→ **Exercise brief**
Look through the entries below and show every line containing the word "reads".

→ **Data under study**

- Opening Delimiter -

-- ==== Sys2Proof/Tests/Slice0.lean ====
section
/-! SUPPORT. Tests. Words written out bit by bit from the spec's tables and what they decode to; an ill-formed term for each check of
well-formedness; for every statement that has hypotheses a state and operands that meet them together (`meets_…`), at the boundaries of its
clauses; and a few single steps with values that the spec gives. -/

namespace Sys2Proof.Tests
open Sys2Proof Sys2Proof.Machine Sys2Proof.Safety

-- One test at a time: each is checked by evaluation, and a thread for each would take the memory of all.
set_option Elab.async false

/-- Each word, read by a slot, is the instruction beside it. -/
def reads (sl : Slot) (l : List (W32 × Instr)) : Bool := l.all fun x => match decodeWord sl x.1 with | .ok i => decide (i = x.2) | .error _ => false

theorem test_decodesS1 : reads .s
    [(0b0_000001_00010_00011_00100_0000000000, .add false 2 3 4),
     (0b1_000001_00010_00011_00100_0000000001, .sub true 2 3 4),
     (0b0_000001_00010_00011_00100_0000000010, .mul false 2 3 4),
     (0b1_000001_00010_00011_00100_0000000011, .mulh true 2 3 4),
     (0b0_000001_00010_00011_00100_0000000100, .mulhu false 2 3 4),
     (0b1_000001_00010_00011_00100_0000000101, .div true 2 3 4),
     (0b0_000001_00010_00011_00100_0000000110, .divu false 2 3 4),
     (0b1_000001_00010_00011_00100_0000000111, .rem true 2 3 4),
     (0b0_000001_00010_00011_00100_0000001000, .remu false 2 3 4),
     (0b1_000001_00010_00011_00100_0000001001, .and_ true 2 3 4),
     (0b0_000001_00010_00011_00100_0000001010, .or_ false 2 3 4),
     (0b1_000001_00010_00011_00100_0000001011, .xor_ true 2 3 4),
     (0b0_000001_00010_00011_00100_0000001100, .andn false 2 3 4),
     (0b1_000001_00010_00011_00100_0000001101, .shl true 2 3 4),
     (0b0_000001_00010_00011_00100_0000001110, .shr false 2 3 4),
     (0b1_000001_00010_00011_00100_0000001111, .shra true 2 3 4),
     (0b0_000001_00010_00011_00100_0000010000, .ror false 2 3 4),
     (0b1_000001_00010_00011_00100_0000010001, .min_ true 2 3 4),
     (0b0_000001_00010_00011_00100_0000010010, .max_ false 2 3 4),
     (0b1_000001_00010_00011_00100_0000010011, .minu true 2 3 4),
     (0b0_000001_00010_00011_00100_0000010100, .maxu false 2 3 4),
     (0b1_000001_00010_00011_00100_0000010101, .slt true 2 3 4),
     (0b0_000001_00010_00011_00100_0000010110, .sltu false 2 3 4),
     (0b1_000001_00010_00011_00100_0000010111, .seq true 2 3 4),
     (0b0_000001_00010_00011_00100_0000011000, .sne false 2 3 4),
     (0b1_000001_00010_00011_000000000011001, .clz true 2 3),
     (0b0_000001_00010_00011_000000000011010, .ctz false 2 3),
     (0b1_000001_00010_00011_000000000011011, .popc true 2 3),
     (0b0_000001_00010_00011_00010_0000011100, .sext false 2 3 2),
     (0b1_000001_00010_00011_00010_0000011101, .zext true 2 3 2),
     (0b0_000001_00010_00011_00100_0000011110, .cmov false 2 3 4),
     (0b1_000010_00010_00011_101001011010010, .addi true 2 3 21202),
     (0b0_000011_00010_00011_101001011010010, .andi false 2 3 21202),
     (0b1_000100_00010_00011_101001011010010, .ori true 2 3 21202),
     (0b0_000101_00010_00011_101001011010010, .xori false 2 3 21202),
     (0b1_000110_00010_00011_000000000_000100, .shli true 2 3 4),
     (0b0_000110_00010_00011_010000000_000100, .shri false 2 3 4),
     (0b1_000110_00010_00011_100000000_000100, .shrai true 2 3 4),
     (0b0_000111_00010_00011_101001011010010, .slti false 2 3 21202),
     (0b1_001000_00010_00011_101001011010010, .sltiu true 2 3 21202),
     (0b0_001001_00010_11_0_0_1101001011010010, .movh false 2 3 0 53970),
     (0b1_001010_00010_00011_101001011010010, .muli true 2 3 21202),
     (0b0_010000_00010_00011_101001011010010, .beq false 2 3 21202),
     (0b1_010001_00010_00011_101001011010010, .bne true 2 3 21202),
     (0b0_010010_00010_00011_101001011010010, .blt false 2 3 21202),
     (0b1_010011_00010_00011_101001011010010, .bge true 2 3 21202),
     (0b0_010100_00010_00011_101001011010010, .bltu false 2 3 21202),
     (0b1_010101_00010_00011_101001011010010, .bgeu true 2 3 21202)] = true := by decide +kernel

theorem test_decodesS2 : reads .s
    [(0b0_010110_0010_000000_101001011010010, .bpany false 2 21202),
     (0b1_010111_0010_000000_101001011010010, .bpall true 2 21202),
     (0b0_011000_1010100101101001011010010, .jmp false 22205138),
     (0b1_011001_1010100101101001011010010, .call true 22205138),
     (0b0_011010_00010_00011_101001011010010, .jr false 2 3 21202),
     (0b1_011011_00010_00000_101001011010010, .loop true 2 21202),
     (0b0_011100_00010_000011_00000000000000, .lbuf false 2 3),
     (0b1_100000_00010_00011_00_011_1011010010, .ld true 2 3 0 3 722),
     (0b0_100001_00010_00011_00_011_1011010010, .ldu false 2 3 0 3 722),
     (0b1_100010_00010_00011_00_011_1011010010, .st true 2 3 0 3 722),
     (0b0_100011_00010_00011_00_000_1011010010, .ldk false 2 3 0 722),
     (0b1_100100_00010_00011_00100_0000_1_0_11_0_1, .amoadd true 2 3 4 1 0 3 0 1),
     (0b0_100100_00010_00011_00100_0001_1_0_11_0_1, .amoand false 2 3 4 1 0 3 0 1),
     (0b1_100100_00010_00011_00100_0010_1_0_11_0_1, .amoor true 2 3 4 1 0 3 0 1),
     (0b0_100100_00010_00011_00100_0011_1_0_11_0_1, .amoxor false 2 3 4 1 0 3 0 1),
     (0b1_100100_00010_00011_00100_0100_1_0_11_0_1, .amomin true 2 3 4 1 0 3 0 1),
     (0b0_100100_00010_00011_00100_0101_1_0_11_0_1, .amomax false 2 3 4 1 0 3 0 1),
     (0b1_100100_00010_00011_00100_0110_1_0_11_0_1, .amominu true 2 3 4 1 0 3 0 1),
     (0b0_100100_00010_00011_00100_0111_1_0_11_0_1, .amomaxu false 2 3 4 1 0 3 0 1),
     (0b1_100100_00010_00011_00100_1000_1_0_11_0_1, .amoswap true 2 3 4 1 0 3 0 1),
     (0b0_100101_00010_00011_00100_0000_1_0_11_0_1, .cas false 2 3 4 1 0 3 0 1),
     (0b1_10011000000000000000_10_000000000, .fence true 2),
     (0b0_100111_0000010_0000011_00_000000000, .fencex false 2 3 0),
     (0b1_1010000000000000000000000000000, .fencek true),
     (0b0_10100100000_00010_000000000000000, .watch false 2),
     (0b1_101010_00010_00011_000000000000000, .waita true 2 3),
     (0b0_110000_0010_000000000000000000000, .sig false 2),
     (0b1_110001_0010_11010010_0000000000000, .waitf true 2 210),
     (0b0_11001000000_00010_00011_00000000_10, .send false 2 3 2),
     (0b1_110011_00010_00000000000000000000, .recv true 2),
     (0b0_110100_00010_0000000000_0001010001, .csrr false 2 81),
     (0b1_11010100000_00010_00000_0001010001, .csrw true 2 81),
     (0b0_11011000000_00010_000000000000_011, .sow false 2 3),
     (0b1_11011100000_00010_000000000000000, .join true 2),
     (0b0_1110000000000000000000000000000, .done_ false),
     (0b1_1110010000000000000000000000000, .yield true),
     (0b0_111010000000000000000_1011010010, .trap false 722),
     (0b1_1110110000000000000000000000000, .tret true),
     (0b0_111100_00010_00011_00000000000000_0, .locq false 2 3 0),
     (0b1_11110100000_00010_0000000000000_11, .mts true 2 3),
     (0b0_1111100000000000000000000000000, .nop false)] = true := by decide +kernel

theorem test_decodesV1 : reads .v
    [(0b0_000001_0010_0011_0100_0101_000000000, .vadd false 2 3 4 5),
     (0b1_000001_0010_0011_0100_0101_000000001, .vsub true 2 3 4 5),
     (0b0_000001_0010_0011_0100_0101_000000010, .vmul false 2 3 4 5),
     (0b1_000001_0010_0011_0100_0101_000000011, .vfma true 2 3 4 5),
     (0b0_000001_0010_0011_0100_0101_000000100, .vfms false 2 3 4 5),
     (0b1_000001_0010_0011_0100_0101_000000101, .vmin true 2 3 4 5),
     (0b0_000001_0010_0011_0100_0101_000000110, .vmax false 2 3 4 5),
     (0b1_000001_0010_0011_0000_0100_000000111, .vabs true 2 3 4),
     (0b0_000001_0010_0011_0000_0100_000001000, .vneg false 2 3 4),
     (0b1_000010_0010_0011_0100_0101_000000000, .viadd true 2 3 4 5),
     (0b0_000010_0010_0011_0100_0101_000000001, .visub false 2 3 4 5),
     (0b1_000010_0010_0011_0100_0101_000000010, .vimul true 2 3 4 5),
     (0b0_000010_0010_0011_0100_0101_000000011, .vimulh false 2 3 4 5),
     (0b1_000010_0010_0011_0100_0101_000000100, .vand true 2 3 4 5),
     (0b0_000010_0010_0011_0100_0101_000000101, .vor false 2 3 4 5),
     (0b1_000010_0010_0011_0100_0101_000000110, .vxor true 2 3 4 5),
     (0b0_000010_0010_0011_0100_0101_000000111, .vandn false 2 3 4 5),
     (0b1_000010_0010_0011_0100_0101_000001000, .vshl true 2 3 4 5),
     (0b0_000010_0010_0011_0100_0101_000001001, .vshr false 2 3 4 5),
     (0b1_000010_0010_0011_0100_0101_000001010, .vshra true 2 3 4 5),
     (0b0_000010_0010_0011_0100_0101_000001011, .vimin false 2 3 4 5),
     (0b1_000010_0010_0011_0100_0101_000001100, .vimax true 2 3 4 5),
     (0b0_000010_0010_0011_0100_0101_000001101, .viminu false 2 3 4 5),
     (0b1_000010_0010_0011_0100_0101_000001110, .vimaxu true 2 3 4 5),
     (0b0_000010_0010_0011_0100_0101_000001111, .viadds false 2 3 4 5),
     (0b1_000010_0010_0011_0100_0101_000010000, .visubs true 2 3 4 5),
     (0b0_000011_0010_0011_0100_0101_00000_0110, .vcmp false 2 3 4 5 6),
     (0b1_000100_0010_0011_0100_0101_000000000, .vsel true 2 3 4 5),
     (0b0_000101_0010_0011_0000_0100_000000000, .vexp2 false 2 3 4),
     (0b1_000101_0010_0011_0000_0100_000000001, .vlog2 true 2 3 4),
     (0b0_000101_0010_0011_0000_0100_000000010, .vrcp false 2 3 4),
     (0b1_000101_0010_0011_0000_0100_000000011, .vrsq true 2 3 4),
     (0b0_000101_0010_0011_0000_0100_000000100, .vsqrt false 2 3 4),
     (0b1_000101_0010_0011_0000_0100_000000101, .vsin true 2 3 4),
     (0b0_000101_0010_0011_0000_0100_000000110, .vcos false 2 3 4),
     (0b1_000101_0010_0011_0000_0100_000000111, .vtanh true 2 3 4),
     (0b0_000101_0010_0011_0000_0100_000001000, .vsigm false 2 3 4),
     (0b1_000110_0010_0011_0100_0101_0110_11_0_00, .vcvt true 2 3 4 5 6 3 0),
     (0b0_000111_0010_0011_0100_0101_0110_00000, .vqmx false 2 3 4 5 6),
     (0b1_001000_0010_0011_0100_0101_0110_11_0_00, .vdqmx true 2 3 4 5 6 3 0),
     (0b0_001001_0010_0011_0000_0100_000_000101, .vrotr false 2 3 4 5),
     (0b1_001010_0010_0011_0000_0100_00000_0101, .vrotc true 2 3 4 5),
     (0b0_001011_0010_0011_0000_0100_000_000101, .vbcr false 2 3 4 5),
     (0b1_001100_0010_0011_0000_0100_00000_0101, .vbcc true 2 3 4 5),
     (0b0_001101_0010_0011_0000_0100_010_000000, .vredr false 2 3 4 2),
     (0b1_001110_0010_0011_0000_0100_010_000000, .vredc true 2 3 4 2),
     (0b0_001111_0010_0011_0000_0100_010_000000, .vscanr false 2 3 4 2),
     (0b1_010000_0010_0011_0000_0100_010_000000, .vscanc true 2 3 4 2)] = true := by decide +kernel

theorem test_decodesV2 : reads .v
    [(0b0_010001_0010_0011_0000_0100_000000000, .vtrn false 2 3 4),
     (0b1_010010_0010_00011_100_0101_011010010, .vld true 2 3 4 5 210),
     (0b0_010011_0010_00011_100_0101_011010010, .vst false 2 3 4 5 210),
     (0b1_010100_0010_00011_000_0100_011010010, .vldk true 2 3 4 210),
     (0b0_010101_0010_00000000_0011_000000000, .vmovq false 2 3),
     (0b1_010110_0010_0011_00000000_000100_000, .vret true 2 3 4),
     (0b0_010111_0010_11010010_0100_11010010_0, .vimm false 2 210 4 210),
     (0b1_010111_0010_11010010_0100_11010010_1, .vimmHi true 2 210 4 210),
     (0b0_011000_0010_0011_0100_0000000000000, .pand false 2 3 4),
     (0b1_011000_0010_0011_0100_0000000000001, .por true 2 3 4),
     (0b0_011000_0010_0011_0100_0000000000010, .pxor false 2 3 4),
     (0b1_011000_0010_0011_0100_0000000000011, .pandn true 2 3 4),
     (0b0_011000_0010_0011_00000000000000100, .pnot false 2 3),
     (0b1_011000_0010_000000000000000000101, .pset true 2),
     (0b0_011000_0010_000000000000000000110, .pclr false 2),
     (0b1_011010000000000000_1001011010010, .vsetsh true 4818),
     (0b0_011010_00010_00000000000000000000, .vsetshReg false 2),
     (0b1_011011_0010_000000000000000000000, .vsig true 2),
     (0b0_011100_0010_11010010_0000000000000, .vwaitf false 2 210),
     (0b1_011101_00010_000011_00000000000000, .vlbuf true 2 3),
     (0b0_0111100000000000000000000000000, .vnop false),
     (0b1_1111110000000000000000000000000, .end_ true)] = true := by decide +kernel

- Closing Delimiter -

→ **The completed task**
def reads (sl : Slot) (l : List (W32 × Instr)) : Bool := l.all fun x => match decodeWord sl x.1 with | .ok i => decide (i = x.2) | .error _ => false
theorem test_decodesS1 : reads .s
theorem test_decodesS2 : reads .s
theorem test_decodesV1 : reads .v
theorem test_decodesV2 : reads .v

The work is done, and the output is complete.